%%
-- ==== Sys2Proof/Machine/Mailbox.lean ====
section
/-! DEFINITION. The mailboxes (R622 to R640): acceptance, the common checks, completion, background work, and the fields of a
payload. -/

namespace Sys2Proof.Machine

/-! ### Payload fields (R15, R639) -/

/-- Byte `i` of an input payload. -/
def mbByte (c : Mbx) (i : Nat) : Nat := (c.input.getD i 0).toNat
/-- The little-endian field of `k` bytes at offset `i`. -/
def mbLe (c : Mbx) (i k : Nat) : Nat := ofLeBytes ((c.input.drop i).take k)

/-- Bytes of zero. -/
def zeros (k : Nat) : List Byte := List.replicate k 0

/-! ### Completion (R624, R625, R629) -/

/-- How a command's own rules answer it. -/
inductive Reply
  | done (status : Nat) (out : List Byte)
  | detail (status d : Nat)
  | wait (w : Wait)
  | started (b : Bg) (leftMs : Nat)
  deriving DecidableEq, Repr, Inhabited

/-- Completion of a foreground command (R625). -/
def State.mbxDone (s : State) (mb status : Nat) (out : List Byte) (detail : Nat) : State :=
  let s := s.onBox mb fun b =>
    { b with status := status, outLen := out.length, payload := if out.isEmpty then b.payload else out, detail := detail,
             doneAt := s.time, doorbell := false, wait := none }
  if 1 < status then s.bumpMbx 0 32 32 else s

/-- The start of background work (R629). -/
def State.mbxStart (s : State) (mb : Nat) (b : Bg) (left : Nat) : State :=
  let s := s.mbxDone mb 1 [] 0xFFFFFFFF
  (s.onBox mb fun q =>
    { q with bgRun := true, bgAbort := false, bgOpcode := q.opcode, bgProgress := 0, bgLeft := left, bg := some b }).bumpMbx 1 0 32

/-- The end of background work (R629, R630, R638): BG_STATUS, any output, the record of kind 0x11, the interrupt of a
partition's function. -/
def State.bgEnd (s : State) (mb status : Nat) (out : List Byte) : State :=
  let op := (s.box mb).bgOpcode
  let s := s.onBox mb fun b =>
    { b with bgRun := false, bgAbort := false, bgStatus := status, bgProgress := if status = 0 then 100 else b.bgProgress, bgLeft := 0,
             bg := none, outLen := if out.isEmpty then b.outLen else out.length, payload := if out.isEmpty then b.payload else out }
  let s := if status = 5 then s.bumpMbx 1 32 16 else if status = 6 then s.bumpMbx 1 48 16 else s
  let s := s.blkRecord 0 (.bgDone op status)
  if mb < 64 then s.send (.mbInt mb) else s

/-! ### Resources of background commands (R629) -/

/-- A resource that background work holds. -/
inductive Res
  | part (p : Nat) | port (m : Nat) | flash | otp | shutdown | none
  deriving DecidableEq, Repr, Inhabited

/-- The resource of a background command. -/
def Bg.res : Bg → Res
  | .partCreate p | .partResize p _ | .partDestroy p _ | .sanitize p | .plateRelease p _ => .part p
  | .capRemove m => .port m
  | .shutdown => .shutdown
  | .transferFw _ => .flash
  | _ => .none

/-- The resource is held by a background command (of another mailbox, since a mailbox runs one at a time). -/
def State.bgHeld (s : State) (r : Res) : Bool := r != .none && s.mbx.any fun x => x.2.bgRun && (x.2.bg.any fun b => b.res == r)

/-- Background work running on some mailbox, and the mailbox. -/
def State.bgOf (s : State) (p : Bg → Bool) : Option Nat := (s.mbx.find? fun x => x.2.bgRun && x.2.bg.any p).map Prod.fst

/-- A foreground command that waits, and its mailbox. -/
def State.waitOf (s : State) (w : Wait) : Option Nat := (s.mbx.find? fun x => x.2.wait == some w).map Prod.fst

/-! ### The common checks (R623, R626, R631, R635, R636, R639) -/

/-- What the tables of the commands say of one of them. -/
structure CmdKind where
  /-- Marked A: allowed on a partition mailbox. -/
  a : Bool
  /-- Needs presence (R596). -/
  presence : Bool
  /-- Needs the seal, and no partition ENABLED (R588, R635). -/
  otp : Bool
  /-- Served on the service mailbox only. -/
  service : Bool
  /-- Served in the fail-safe state (R574). -/
  failsafe : Bool
  /-- Least and greatest IN_LEN. -/
  len : Nat × Nat
  /-- Reserved bytes (R22). -/
  rsv : List Nat
  /-- Offset of the PART field (R636). -/
  part : Option Nat
  /-- A background command, and its resource. -/
  bg : Option Res
  deriving DecidableEq, Repr, Inhabited

/-- A command with no needs: for all mailboxes or only the management and service mailboxes, with its input length. -/
def CmdKind.plain (a : Bool) (len : Nat) : CmdKind := ⟨a, false, false, false, false, (len, len), [], none, none⟩

/-- The presence window is open (R595, R596). -/
def State.presenceOpen (s : State) : Bool := s.pwr.presence.any fun e => s.now < e

/-- Some partition is ENABLED. -/
def State.anyEnabled (s : State) : Bool := s.parts.any fun x => x.2.st == .enabled

/-- Alidade serves mailboxes: from start-up step 7 until the power-fail sequence or the halt (R607, R631; log 12). -/
def State.alidadeUp (s : State) : Bool := 8 ≤ s.pwr.step && s.pwr.fail.isNone && s.pwr.st != .halt

/-- The checks that every command meets, in the order of R635, R639, R636, R629 (log 12): the status and DETAIL with which
it completes, or none. -/
def State.commonCheck (s : State) (c : Mbx) (k : CmdKind) : Option (Nat × Nat) :=
  let mb := c.mb.val
  let n := c.input.length
  let none32 := 0xFFFFFFFF
  if s.win.failsafe ∧ (mb < 64 ∨ !k.failsafe) then some (7, none32)
  else if (mb < 64 ∧ !k.a) ∨ (k.service ∧ mb ≠ 65) then some (2, none32)
  else if (k.presence ∧ !s.presenceOpen) ∨ (k.otp ∧ !c.otpSeal) then some (3, none32)
  else if k.otp ∧ s.anyEnabled then some (7, none32)
  else if n < k.len.1 ∨ k.len.2 < n then some (4, 0)
  else
    match k.rsv.find? fun i => mbByte c i != 0 with
    | some i => some (4, i)
    | none =>
      match k.part with
      | some i =>
        if 63 < mbByte c i then some (4, i)
        else if mb < 64 ∧ mbByte c i ≠ mb then some (2, i)
        else if k.bg.isSome ∧ ((s.box mb).bgRun ∨ s.bgHeld (.part (mbByte c i))) then some (7, none32)
        else none
      | none =>
        match k.bg with
        | some r => if (s.box mb).bgRun ∨ s.bgHeld r then some (7, none32) else none
        | none => none

/-- Writes of a caller that are ignored: the payload's words, two header words and the doorbell's (R623, R626; log 12). -/
def mbWrites (c : Mbx) : Nat := (c.input.length + 3) / 4 + 3

/-- R626: writes to a mailbox whose DOORBELL is set are ignored and counted; the last is the doorbell's header word. -/
def State.mbxIgnored (s : State) (mb k : Nat) : State :=
  (s.bump (0x0A0A20 + 8 * (2 + mb / 8)) (8 * (mb % 8)) 8 k).onBlk fun b => { b with mbxIgn := 4 + 8192 * mb }

/-- Acceptance of a command (R625): the header and the payload are taken, and DOORBELL is set; a command of the OTP samples the seal
(R597). -/
def State.accept (s : State) (c : Mbx) (op : Nat) (otp : Bool) : State :=
  let s := if otp then s.onPwr fun p => { p with otpSeal := c.otpSeal } else s
  (s.onBox c.mb.val fun b =>
    { b with opcode := op, inLen := c.input.length, tag := c.tag.toNat, acceptAt := s.time, doorbell := true, payload := c.input, wait := none }).bumpMbx 0 0 32

/-- The answer that a command's own rules give (R625, R628, R629): completed, waiting, or background work started. -/
def State.answer (s : State) (mb : Nat) : Reply → State
  | .done st out => s.mbxDone mb st out 0xFFFFFFFF
  | .detail st d => s.mbxDone mb st [] d
  | .wait w => s.onBox mb fun b => { b with wait := some w }
  | .started b left => s.mbxStart mb b left

/-- A command arrives at a mailbox (R623 to R629). The management mailbox answers at once, without disturbing the running
command, when one runs (R633): the answer is a message of the sideband, which no register keeps. -/
def State.command (s : State) (c : Mbx) (op : Nat) (k : CmdKind) (body : State → Reply × State) : State :=
  let mb := c.mb.val
  if !s.alidadeUp then s
  else if mb < 64 ∧ !s.member c.host.val mb then s.bump (0x0A0000 + 16 * mb) 16 32 (mbWrites c)
  else if (s.box mb).doorbell then
    if mb = 64 then s.send (.mgmtReply 7) else s.mbxIgnored mb (mbWrites c)
  else
    let s := s.accept c op k.otp
    match s.commonCheck c k with
    | some (st, d) => s.mbxDone mb st [] d
    | none => (body s).2.answer mb (body s).1

/-- R631: the fail-safe state or the power-fail sequence aborts every running command with a CMD event, but for the
partition commands that the next start-up completes. -/
def State.abortCommands (s : State) : State :=
  State.each (fun x s =>
    let b : MBox := x.2
    let kept := match b.bg with
      | some (.partCreate _) | some (.partResize _ _) | some (.partDestroy _ _) => true
      | _ => false
    let s := if b.doorbell then s.raise (srcFw 7) (256 + 631) b.opcode 0 x.1 else s
    let s := if b.bgRun && !kept then s.raise (srcFw 7) (256 + 631) b.bgOpcode 0 x.1 else s
    s.onBox x.1 fun q => { q with wait := none, bg := if kept then q.bg else none }) s.mbx
    (s.onPwr fun p => { p with grant := false, otpJob := none, flashJob := none, xfer := none, stopping := false })

end Sys2Proof.Machine
end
%%
Repeat word for word the lines above that run from the line containing "m => .port m" through the line containing "the mailbox. -/", both ends included, and nothing else.

  | .capRemove m => .port m
  | .shutdown => .shutdown
  | .transferFw _ => .flash
  | _ => .none

/-- The resource is held by a background command (of another mailbox, since a mailbox runs one at a time). -/
def State.bgHeld (s : State) (r : Res) : Bool := r != .none && s.mbx.any fun x => x.2.bgRun && (x.2.bg.any fun b => b.res == r)

/-- Background work running on some mailbox, and the mailbox. -/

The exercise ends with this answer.